The most common genetic abnormality in Nodular sclerosis subtype of Hodgkin lymphoma is the selective amplification of genes on the short arm of chromosome 9 (9p24.1) which includes JAK-2 with resulting increased expression of PD-1 ligands such as PDL1 and PDL2 on HRS cells, as well as increased JAK-STAT activity, essential for the proliferation and survival of Hodgkin Reed-Sternberg (HRS) cells. Infection with Epstein–Barr virus (EBV) similarly can increase the expression of PDL1 and PDL2 in EBV-positive Hodgkin's lymphomas. It would therefore seem logical to block or inhibit immune check point PD-1 rather than both its ligands, PDL1 and PDL2.

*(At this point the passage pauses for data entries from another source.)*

/-! ### Step 8: the flash mount (R238, R266, R272, R451) -/

/-- The FMC pages at mount, and the blocks that the device record lists as initially bad (R266); wear is a free value, its mean at most its
highest (log 3). -/
def State.mountFlash (s : State) : State :=
  let bad := ((s.recordUsed.map fun r => recordSection r.2 5).getD []).filterMap fun e => match e with
    | .flashBad d b => some (d.toNat, b.toNat)
    | _ => none
  let s := { s with tier := { s.tier with badBlocks := (bad ++ s.tier.badBlocks).dedup } }
  (List.range 16).foldl (fun (s : State) (f : Nat) =>
    let dies := (List.range 32).map fun k => 32 * f + k
    let grown := (dies.map fun d => Config.spareBlocks d - s.sparesOf d).sum
    let s := s.setReg (rOff .fmc f 0x200)
      (place 31 16 grown ||| place 15 0 (bad.filter fun d => decide (d.1 / 32 = f)).length)
    let s := s.showSpares f
    let failed := dies.foldl (fun (w : Word) (d : Nat) =>
      if (s.tier.spares.any fun e => decide (e.1 = d)) && decide (s.sparesOf d = 0) then w ||| place (d % 32) (d % 32) 1 else w) 0
    let s := s.setReg (rOff .fmc f 0x208) failed
    let r := s.drawNat
    let q := r.2.drawNat
    q.2.setReg (rOff .fmc f 0x210) (place 31 16 (r.1 % (q.1 % 65536 + 1)) ||| place 15 0 (q.1 % 65536))) s

/-- The pool starts empty: flash backing is released and TIER_LOST is raised (R238). -/
def State.emptyPool (s : State) : State :=
  let s := { s with tier := { s.tier with flash := [], fgroups := [], sectors := [], rebuilds := [], lost := [] } }
  (List.range 4).foldl (fun (s : State) (t : Nat) => s.raise .tier t 3) s

/-- One extent of a checkpoint: its map and keys, its entry with PINNED 0, and a directory for a coherent one (R294). -/
def State.restoreExtent (s : State) (c : Nat × List Word × List Word × List Word) : State :=
  let x := c.1
  let e := exttOf c.2.1
  let b := s.placeBlock (mapBytes e.parcels) 4096
  let s := (c.2.2.1.zip c.2.2.2).zipIdx.foldl (fun (s : State) (w : (Word × Word) × Nat) =>
    let v := w.1.1.toNat
    let s := s.setPmap b.1 w.2 true (v % 2 ^ 25) (v / 2 ^ 25 % 32)
    let s := s.putBoth .pkt (v % 2 ^ 25) [w.1.2]
    { s with tier := { s.tier with parcels := sset (fun _ => ({} : ParcelOwner)) s.tier.parcels (v % 2 ^ 25) ⟨x, w.2, true⟩ } }) b.2
  let e := { e with pinned := false, pmap := b.1, prev := e.parcels }
  let r : Word × State := if e.coherent then
      let d := s.placeBlock (mapBytes e.parcels) 4096
      (place 51 12 (d.1 / 4096), d.2.addDirs e.stackMask e.startStack d.1 0 e.parcels e.assured)
    else (e.upd5, s)
  let s := r.2.putBoth .extt x { e with upd5 := r.1 }.words
  if e.revoked then
    { s with tier := { s.tier with drains := s.tier.drains ++ [(⟨x, .revoke, s.tick, some s.tick, 0, 0⟩ : DrainJob)] } }
  else s

/-- A CLOSED checkpoint that matches the installed key is restored: its bank in both banks, and the valid extents of it. Log 112. -/
def State.restorePool (s : State) (c : Checkpoint) : State :=
  let s := c.bank.foldl (fun (s : State) (e : Nat × List Word) => s.putBoth .extt e.1 e.2) s
  let s := c.exts.foldl (fun (s : State) (x : Nat × List Word × List Word × List Word) => s.restoreExtent x) s
  let s := c.lost.foldl (fun (s : State) (g : Nat × Nat) =>
    let t := s.homeStackOf g.1 / 6
    (s.setFgroup g.1 g.2 { s.fgroup g.1 g.2 with lost := true }).raise .tier t 2) s
  { s with tier := { s.tier with lost := c.lost, repins := c.pinned, pinOrder := c.pinned } }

Immune checkpoints are cell surface inhibitory proteins/receptors that are expressed on activated T cells. They harness the immune system and prevent uncontrolled immune reactions. Under normal circumstances, Immune checkpoints or gate keepers inhibit intense immune responses by switching off the T cells of the immune system. With the recognition of Immune checkpoint proteins and their role in suppressing antitumor immunity, antibodies are being developed that target the membrane bound inhibitory Immune checkpoint proteins/receptors such as CTLA-4 (Cytotoxic T-Lymphocyte Antigen 4, also known as CD152), PD-1(Programmed cell Death 1), etc. By doing so, one would expect to unleash the T cells, resulting in T cell proliferation, activation and a therapeutic response. OPDIVO® is an immune checkpoint PD-1 (Programmed cell Death 1) targeted, fully human, immunoglobulin G4 monoclonal antibody that demonstrated significant responses in a phase 1b trial involving patients with relapsed/refractory cHL (Ansell SM et al. NEJM 2015;372:311–319).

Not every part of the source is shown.